The groundbreaking of a state-of-the-art medical healthcare facility aimed at providing world-standard treatment services to up to one million deserving patients in a year was performed here in the Gulistan-e-Jauhar area.
The non-profit Imamia Medics International (IMI) in partnership with Baqir Health and Educational Welfare Trust and Zaidi Abid Foundation USA has aimed to build the project of University Medical Complex (UMC) in seven years as a modern tertiary care teaching hospital in Karachi that would provide specialised healthcare services in different fields of medicine.
The 500-bedded health care facility after its completion will provide free-of-charge modern treatment and hospitalization services to 2,00,000 patients in a year from the deprived communities. The advanced treatment facilities will be extended to another 800,000 patients from middle and lower -income groups at highly subsidized rates. The IMI and its partners require US $ 33 million for the completion of the project whereas charitable donations of Rs one billion are immediately needed to start construction of the UMC.
Speaking as the guest of honour at the groundbreaking ceremony, noted religious scholar, Allama Syed Shehanshah Hussain Naqvi, said the construction of the UMC in Karachi was fully in line with the fundamental teachings of Islam that stood for providing quality healthcare services to every suffering patient without any discrimination.

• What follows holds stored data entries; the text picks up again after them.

-- ==== Sys2Proof/Machine/Engine.lean ====
section
/-! DEFINITION. The engine: what each job does, one job, one access (00_scope.md R7), a run until the command completes,
and acceptance (10_state.md R24). -/

namespace Sys2Proof.Machine

/-- What a job does, and the jobs that take its place. -/
def Job.run : Job → Cmd (List Job)
  | .check i => do
    startChecks i
    pure []
  | .stage i => do
    update (fun s => s.setStage i)
    pure []
  | .clear => do
    update State.sessionClear
    pure []
  | .count _ 0 => pure []
  | .count k (n + 1) => countByte k n
  | .endCount => do
    update State.endCount
    pure []
  | .build => do
    buildStage
    pure []
  | .derive => do
    deriveStage
    pure []
  | .serialize => startSerialize
  | .emit [] => pure []
  | .emit (b :: bs) => emitNext b bs
  | .parseKey pos idx seen => parseKeyByte pos idx seen
  | .parseCount kpos sym got idx seen =>
    if got.length < 4 then parseCountByte kpos sym got idx seen else enterPair kpos sym got idx seen
  | .endParse pos => do
    update (fun s => s.endParse pos)
    pure []
  | .startEncode => do
    update State.emptyAcc
    pure []
  | .encode _ 0 => pure []
  | .encode k (n + 1) => encodeByte k n
  | .put [] => pure []
  | .put (d :: ds) => putDigit d ds
  | .endOfText => putEndOfText
  | .pad => padAcc
  | .startDecode => beginDecode
  | .decode pos => decodeByte pos
  | .bits bpos 0 => pure [.decode (bpos + 1)]
  | .bits bpos (n + 1) => decodeBit bpos n
  | .toRoot => do
    update (fun s => s.walkTo s.tree.root)
    pure []

/-- The jobs that access host memory, or raise the error that comes in its place. -/
def Job.accesses : Job → Bool
  | .check _ => false
  | .stage _ => false
  | .clear => false
  | .count _ 0 => false
  | .count _ (_ + 1) => true
  | .endCount => false
  | .build => false
  | .derive => false
  | .serialize => false
  | .emit [] => false
  | .emit (_ :: _) => true
  | .parseKey _ _ _ => true
  | .parseCount _ _ got _ _ => decide (got.length < 4)
  | .endParse _ => false
  | .startEncode => false
  | .encode _ 0 => false
  | .encode _ (_ + 1) => true
  | .put _ => false
  | .endOfText => false
  | .pad => false
  | .startDecode => false
  | .decode _ => true
  | .bits _ _ => false
  | .toRoot => false

/-- The jobs whose errors leave the session EMPTY: those of COUNT and PARSE (41_frequency_counter.md R123,
44_table_serializer.md R158). -/
def Job.clearsOnError : Job → Bool
  | .check _ => false
  | .stage _ => false
  | .clear => false
  | .count _ _ => true
  | .endCount => false
  | .build => false
  | .derive => false
  | .serialize => false
  | .emit _ => false
  | .parseKey _ _ _ => true
  | .parseCount _ _ _ _ _ => true
  | .endParse _ => false
  | .startEncode => false
  | .encode _ _ => false
  | .put _ => false
  | .endOfText => false
  | .pad => false
  | .startDecode => false
  | .decode _ => false
  | .bits _ _ => false
  | .toRoot => false

/-- What one job comes to. -/
inductive Progress where
  /-- The command goes on. -/
  | goes (s : State)
  /-- The command has completed, normally or by an error. -/
  | ends (s : State)
  /-- Host memory has not answered; nothing has changed. -/
  | waits
  /-- The machine stops. -/
  | fault (reason : Fault)
  /-- The command is outside the spec. -/
  | refused (reason : Refusal)

/-- The job `j` is done, with the jobs `rest` after it. -/
def State.doJob (s : State) (j : Job) (rest : List Job) : Progress :=
  match j.run s with
  | .ok new t => .goes { t with todo := new ++ rest }
  | .error (.error code info) t => .ends (t.takeError j.clearsOnError code info)
  | .error .waits _ => .waits
  | .error (.fault r) _ => .fault r
  | .error (.refuse r) _ => .refused r

/-- The engine's next job; with none left the command completes normally (60_exceptions.md R213). -/
def State.progress (s : State) : Progress :=
  match s.todo with
  | [] => .ends s.finish
  | j :: rest => s.doJob j rest

/-- The engine's next job is an access. -/
def State.atAccess (s : State) : Bool :=
  match s.todo with
  | [] => false
  | j :: _ => j.accesses

/-- A bound on what a job comes to, itself and the jobs it leaves, in a command over `n` source bytes: an entry of CODE
has at most 511 digits, a table section at most 1291 bytes, a payload byte 8 bits (70_reset_and_hazards.md R252). -/
def Job.work (n : Nat) : Job → Nat
  | .check _ => 1
  | .stage _ => 1
  | .clear => 1
  | .count _ left => left + 1
  | .endCount => 1
  | .build => 1
  | .derive => 1
  | .serialize => 1293
  | .emit bs => bs.length + 1
  | .parseKey pos _ _ => 10 * (n - pos) + 2
  | .parseCount kpos _ got _ _ => 4 - got.length + (10 * (n - (kpos + 5)) + 3)
  | .endParse _ => 1
  | .startEncode => 1
  | .encode _ left => 1535 * left + 1
  | .put ds => 3 * ds.length + 1
  | .endOfText => 1535
  | .pad => 26
  | .startDecode => 40 * n + 2
  | .decode pos => 40 * (n - pos) + 1
  | .bits bpos left => 4 * left + (40 * (n - (bpos + 1)) + 2)
  | .toRoot => 1

/-- More jobs than the running command has left: the fuel of its run. -/
def State.work (s : State) : Nat := (s.todo.map (Job.work s.srcLen.toNat)).sum + 1

/-- The engine runs until the command completes, or waits for host memory: at most `fuel` jobs. -/
def State.drive : (fuel : Nat) → State → Host.Outcome State Fault Refusal
  | 0, s => .next s
  | fuel + 1, s =>
    match s.progress with
    | .goes t => State.drive fuel t
    | .ends t => .next t
    | .waits => .next s
    | .fault r => .fault r
    | .refused r => .refused r

/-- The engine runs until the command completes, or waits for host memory. -/
def State.runOn (s : State) : Host.Outcome State Fault Refusal := s.drive s.work

/-- The engine goes on through its next access to host memory, at most `fuel` jobs. -/
def State.toAccess : (fuel : Nat) → State → Host.Outcome State Fault Refusal
  | 0, s => .next s
  | fuel + 1, s =>
    match s.progress with
    | .goes t => if s.atAccess then .next t else State.toAccess fuel t
    | .ends t => .next t
    | .waits => .next s
    | .fault r => .fault r
    | .refused r => .refused r

/-- The engine goes on through its next access to host memory, or to completion where no access is left: one step of
the engine (00_scope.md R7). -/
def State.oneAccess (s : State) : Host.Outcome State Fault Refusal := s.toAccess s.work

/-- A command is accepted with its jobs (10_state.md R24). A host that waits does nothing before it completes, so the
engine's steps up to there are made at once; else the engine is BUSY, and the host goes on (log 1). -/
def State.start (s : State) (i : Instr) (jobs : List Job) : Host.Outcome State Fault Refusal :=
  let t := { s.accept (encode i) with todo := jobs }
  if t.hostWaits then t.runOn else .next t

end Sys2Proof.Machine
end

He urged the concerned philanthropists from the Muslim community all over the world to come forward and generously donate for ensuring the timely completion of the modern healthcare facility in the city. He said that Islam had always emphasized helping the suffering and ailing humanity on an emergency basis as the affluent people in the society should actively take part in this noble cause. Allama Naqvi also announced a donation of Rs 500,000 for the project.
Dr Hssain Mehdi, representing Baqir Health and Educational Welfare Trust, told the audience that the UMC would be the embodiment of the cherished dream of likeminded senior healthcare professionals in Pakistan and abroad who wanted to serve a large number of patients in their native land who couldn’t afford best treatment services as they belonged to the deprived communities.
He expressed gratitude to the concerned well-wishers, donors, and philanthropists who had been constantly supporting the proposal of the UMC to the stage that the actual execution of the project had started.